In [30]:
from IPython.display import HTML
from IPython.display import display

tag = HTML('''
<style>
.advanced-cell {
    background-color: #e84c2250;
}
.advanced-cell::after {
    position: absolute;
    display: block;
    top: -2px;
    right: -2px;
    width: 5px;
    height: calc(100% + 3px);
    content: '';
    background: #e84c22;
}
.advanced-label-row {
    border-bottom: 1px solid #e84c22;
    display: flex;
    font-weight: bold;
}
.advanced-label {
    margin-left: auto;
    background-color: #e84c22;
    padding: 5px 8px;
    color: white;
    margin-right: -2px;
}
</style>
<script>

// A function to hide/show highlight advanced topics in the notebook
var highlighted = false;
function highlight_advanced_topics() {
    $(".advanced-cell").removeClass("advanced-cell");
    $(".advanced-label-row").remove();
    if(highlighted) {
        highlighted = false;
        return;
    }
    var advanced = false;
    $(".jp-Cell.jp-MarkdownCell,.jp-Cell.jp-CodeCell").each(function(){
        if(!advanced) {
            if($(this).find(".advanced-start").length > 0) {
                $(this).before("<div class='advanced-label-row'><span class='advanced-label'>Advanced Topic</span></div>");
                $(this).addClass("advanced-cell");
                advanced = true;
            }        
        } else {
            if($(this).find(".advanced-stop").length > 0) {
                if($(this).find(".advanced-start").length > 0) {
                    $(this).before("<div class='advanced-label-row' style='margin-top: 10px;'><span class='advanced-label'>Advanced Topic</span></div>");
                    $(this).addClass("advanced-cell");
                } else {
                    advanced = false;
                }
            } else {
                $(this).addClass("advanced-cell");
            }
        }
    });
    highlighted = true
}

(function() {
  // Load the script
  const script = document.createElement("script");
  script.src = 'https://ajax.googleapis.com/ajax/libs/jquery/3.6.0/jquery.min.js';
  script.type = 'text/javascript';
  script.addEventListener('load', () => {
    $(document).ready(highlight_advanced_topics);
  });
  document.head.appendChild(script);
})();
</script>
<div class="m-5 p-5"><span class="alert alert-block alert-danger">Advanced topics in notebook are highlighted!</span></div>''')
display(tag)

# Strings in Python

Strings are sequences of characters. Whichever our application may be, more often than not we end up processing strings at least to some extent in our programs. In Python, strings are objects of type `str` and a rich set of operators, functions, and methods is available for working with them.

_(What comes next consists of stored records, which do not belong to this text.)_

/-- RESTART sets the pending flag and is answered DONE with the running time, at once where port V's transmitter is
idle and no restart is to be taken first; while the flag is set it is answered BUSY. At a port V that is DOWN, or
whose queue is full, the reply has ended with its offer and the restart is released at once. The restart, once
released, clears the flag, empties and zeroes both ports, keeps links, line state, timer and transmissions, gives LOST
to every queued local frame, signals space on each UP port and notifies the jobs (R10, R16, R17, R19, R174, R175). The
model's choices are that the restart is taken first (log 9), the record of outcomes (log 8) and the order of the
notices, which R175 leaves open (log 40).

The model's own choices in it: logs 8, 9, 40. -/
def Obligations.RestartIsTakenAndTakesEffect : Prop :=
  ∀ (tag : Byte) (s : State), s.steady →
    (s.ready → s.responder.restartPending = true →
      exec (.restart tag) s = .next ((s.took (.restart tag)).replied 0x4F tag busyResult [])) ∧
    (s.ready → s.responder.restartPending = false →
      exec (.restart tag) s = .next
        (((s.took (.restart tag)).withResponder { s.responder with restartPending := true }).queuedV
          { s.replyFrame 0x4F tag done (be 4 s.now) with restartReply := true })) ∧
    (s.responder.restartPending = true →
      exec (.restart tag) s = .next ((s.took (.restart tag)).reply 0x4F tag busyResult [])) ∧
    (s.responder.restartPending = false →
      let q := s.line.portV
      let r : LocalFrame := { s.replyFrame 0x4F tag done (be 4 s.now) with restartReply := true }
      let pending := (s.took (.restart tag)).withResponder { s.responder with restartPending := true }
      let freed := fun l : LineSwitch => (((s.took (.restart tag)).withLine l).withResponder
        { restartPending := true, releasing := true }).handFirst .restartTakesEffect
      (q.up = false → exec (.restart tag) s = .next (freed
        { s.line with
          answer := some (.v, .accepted)
          outcomes := [{ port := .v, frame := (s.replyFrame 0x4F tag done (be 4 s.now)).frame, outcome := .lost }] })) ∧
      (q.up = true → 8 ≤ q.localQ.length → exec (.restart tag) s = .next (freed
        { s.line with
          answer := some (.v, .full), portV := { q with reportLoss := min 65535 (q.reportLoss + 1) } })) ∧
      (q.up = true → q.localQ.length ≤ 7 → s.responder.releasing = true → exec (.restart tag) s = .next
        (pending.queuedV r)) ∧
      (q.up = true → q.localQ = [] → q.busy = none → s.responder.releasing = false →
        (q.forwardQ = [] ∨ q.streak < 4) → exec (.restart tag) s = .next ((pending.withLine
          { s.line with
            answer := some (.v, .accepted)
            portV := { q with
              busy := some (.own r), streak := if q.forwardQ = [] then 0 else q.streak + 1 } }).hand
          (.spaceSignal .v)))) ∧
    (s.responder.restartPending = false → exec .restartTakesEffect s = .next (s.took .restartTakesEffect)) ∧
    (s.responder.restartPending = true → completes .restartTakesEffect s fun t =>
      t.responder = { restartPending := false, releasing := false } ∧
      (∀ p ∈ [Port.v, .s],
        let q := s.line.port p
        let q' := t.line.port p
        q'.up = q.up ∧ q'.busy = unmarked q.busy ∧ q'.forwardQ = [] ∧ q'.localQ = [] ∧ q'.streak = 0 ∧
        q'.badFrames = 0 ∧ q'.overflow = 0 ∧ q'.reportLoss = 0 ∧ q'.forwarded = 0) ∧
      t.line.lineState = s.line.lineState ∧ t.line.silence = s.line.silence ∧ t.store = s.store ∧
      (s.line.portV.localQ ++ s.line.portS.localQ ≠ [] →
        t.line.outcomes =
          s.line.portV.localQ.map (fun l => { port := .v, frame := l.frame, outcome := .lost }) ++
          s.line.portS.localQ.map (fun l => { port := .s, frame := l.frame, outcome := .lost })) ∧
      t.handed = (s.took .restartTakesEffect).handed ++
        (if s.line.portV.up = true then [.spaceSignal .v] else []) ++
        (if s.line.portS.up = true then [.spaceSignal .s] else []) ++
        [.sampleIntakeRestart, .gradeEvaluatorRestart, .pathMonitorRestart, .signPublisherRestart])

/-- A MANAGE frame acts only from the centre. One for the own address is refused with UNKNOWN REQUEST or BAD LENGTH or
handed to its owner; one to broadcast acts only where it is a SET TIME of the right length (R8, R168, R169).

Each of the 28 request codes, followed by parameters of its length, spells its request; a code's parameters are
of that length only (R168, R169, R177).

A request that reaches its owner before it has started waits behind those that wait already (R169).

A job's start takes the requests that have waited for it, in the order in which they reached it, as if they came
after it; the other requests wait on (R169).

The model's own choices in it: logs 1, 19. -/
def Obligations.RequestsReachTheirOwners : Prop :=
  (∀ (a : Arrival) (code tag : Byte) (ps : Bytes) (s : State), s.steady →
    let c := Instr.manageFrame a
    (a.source ≠ 0 ∨ a.payload.length < 2 → exec c s = .next (s.took c)) ∧
    (a.source = 0 → a.payload = code :: tag :: ps → a.dest = 1023 →
      (code = 0x22 → ps.length = 5 → exec c s = .next ((s.took c).hand
        (.setTime tag true (BitVec.ofNat 16 (field ps 0 2)) (BitVec.ofNat 24 (field ps 2 3))))) ∧
      (code ≠ 0x22 ∨ ps.length ≠ 5 → exec c s = .next (s.took c))) ∧
    (a.source = 0 → a.payload = code :: tag :: ps → a.dest ≠ 1023 →
      (code.toNat ∉ requestCodes →
        exec c s = .next ((s.took c).reply code tag unknownRequestResult [])) ∧
      (∀ n ∈ requestLength code ps,
        (ps.length ≠ n → exec c s = .next ((s.took c).reply code tag badLength [])) ∧
        (ps.length = n → completes c s fun t => ∃ i ∈ requestOf code tag ps, t = (s.took c).hand i))) ∧
    (code.toNat ∉ requestCodes → exec (.unknownRequest code tag) s =
      .next ((s.took (.unknownRequest code tag)).reply code tag unknownRequestResult [])) ∧
    (code.toNat ∈ requestCodes →
      exec (.unknownRequest code tag) s = .next (s.took (.unknownRequest code tag)))) ∧
  (∀ (x : Arrival) (tag a b c d e : Byte) (list : Bytes) (rows : List Bytes) (s : State), s.steady → x.source = 0 →
    x.dest ≠ 1023 →
    let spells := fun (code : Byte) (ps : Bytes) (i : Instr) =>
      let m := Instr.manageFrame { x with payload := code :: tag :: ps }
      exec m s = .next ((s.took m).hand i)
    let word := fun (h l : Byte) => BitVec.ofNat 16 (256 * h.toNat + l.toNat)
    spells 0x01 [a, b] (.openRegion tag a b) ∧
    (rows.length = c.toNat → (∀ row ∈ rows, row.length = 32) →
      spells 0x02 (a :: b :: c :: rows.flatten) (.writeRows tag a b c rows)) ∧
    spells 0x03 [a, b, c] (.readRows tag a b c) ∧ spells 0x04 [a] (.blankCheck tag a) ∧
    spells 0x05 [a, b, c] (.activateRegion tag a (word b c)) ∧ spells 0x06 [a] (.clearRegion tag a) ∧
    spells 0x07 [] (.clearAll tag) ∧ spells 0x08 [a, b, c] (.siteWrite tag a (word b c)) ∧
    spells 0x09 [] (.siteRead tag) ∧ spells 0x10 [a, b] (.holdGrade tag a b) ∧
    spells 0x18 [a] (.confirmPath tag a) ∧ spells 0x19 [a] (.declinePath tag a) ∧
    spells 0x1A [a] (.clearPath tag a) ∧ spells 0x20 [a, b] (.closeSegment tag a b) ∧
    spells 0x21 [a] (.releaseSegment tag a) ∧
    spells 0x22 [a, b, c, d, e]
      (.setTime tag false (word a b) (BitVec.ofNat 24 (65536 * c.toNat + 256 * d.toNat + e.toNat))) ∧
    spells 0x28 [a] (.gateStop tag a) ∧ spells 0x29 [a] (.gateResume tag a) ∧
    spells 0x30 [a, b] (.setBudget tag (word a b)) ∧ spells 0x38 [a, b, c, d] (.forceFace tag a b (word c d)) ∧
    (list.length = a.toNat → spells 0x39 (a :: list) (.signSweep tag list)) ∧
    spells 0x40 [] (.sectionStatus tag) ∧ spells 0x41 [a] (.channelQuery tag a) ∧
    spells 0x42 [a, b] (.segmentQuery tag a b) ∧ spells 0x43 [a] (.pathQuery tag a) ∧
    spells 0x44 [a] (.gateQuery tag a) ∧ spells 0x45 [a] (.signQuery tag a) ∧ spells 0x4F [] (.restart tag) ∧
    (∀ n ∈ [(0x01, 2), (0x03, 3), (0x04, 1), (0x05, 3), (0x06, 1), (0x07, 0), (0x08, 3), (0x09, 0), (0x10, 2),
        (0x18, 1), (0x19, 1), (0x1A, 1), (0x20, 2), (0x21, 1), (0x22, 5), (0x28, 1), (0x29, 1), (0x30, 2), (0x38, 4),
        (0x40, 0), (0x41, 1), (0x42, 2), (0x43, 1), (0x44, 1), (0x45, 1), (0x4F, 0)],
      requestLength n.1 list = some n.2) ∧
    requestLength 0x02 list = some (3 + 32 * (list.getD 2 0).toNat) ∧
    requestLength 0x39 list = some (1 + (list.getD 0 0).toNat)) ∧
  (∀ (tag x y : Byte) (w : BitVec 16) (second : BitVec 24) (heard : Bool) (l : List Byte) (s : State), s.steady →
    let waits := fun (c : Instr) => exec c s = .next ((s.took c).withWaiting (s.waiting ++ [c]))
    (s.grader.started = false → waits (.holdGrade tag x y)) ∧
    (s.monitor.started = false → waits (.confirmPath tag x) ∧ waits (.declinePath tag x) ∧ waits (.clearPath tag x)) ∧
    (s.sequencer.started = false → waits (.closeSegment tag x y) ∧ waits (.releaseSegment tag x) ∧
      waits (.setTime tag heard w second)) ∧
    (s.drives.started = false → waits (.gateStop tag x) ∧ waits (.gateResume tag x)) ∧
    (s.allocator.started = false → waits (.setBudget tag w)) ∧
    (s.publisher.started = false → waits (.forceFace tag x y w) ∧ waits (.signSweep tag l))) ∧
  (∀ (s : State), s.steady →
    ∀ c ∈ [Instr.gradeEvaluatorStart, .pathMonitorStart, .gateDriveStart, .closureSequencerStart,
        .budgetAllocatorStart, .signPublisherStart],
      let own := s.waiting.filter fun x => waitsFor x == some c
      (∀ x ∈ own, x ∉ s.handed) →
        exec c s = runsAll own (exec c (s.withWaiting (s.waiting.filter fun x => waitsFor x != some c))))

Strings are a fundamental data type but they also have some quirks you should know about. Let's have a closer look.

## String literals
A **string literal** is an expression that we can use to represent a specific string value. String literals can be defined by enclosing a sequence of characters using either single or double quotes.

In [56]:
str1 = "StringLiteral"
str2 = 'StringLiteral'
print(type(str1), type(str2))
print(str1 == str2)

<class 'str'> <class 'str'>
True
True


A string in Python can contain as many characters as our memory allows and can also be empty. We can use the built-in function `len()` to get the length of a string.

In [119]:
empty = ""
print(empty)
print(len(empty))


0


We can use a backslash (`\`) to suppress or apply a special interpretation of certain characters within a string. A backslash followed by one of more characters is referred to an escape sequence. For instance we can suppress the special interpretation of the single quote in a string literal defined using single quotes:

In [53]:
string_with_quotes = 'I\'m a string that\'s not afraid to use quotes!'
print(string_with_quotes)

I'm a string that's not afraid to use quotes!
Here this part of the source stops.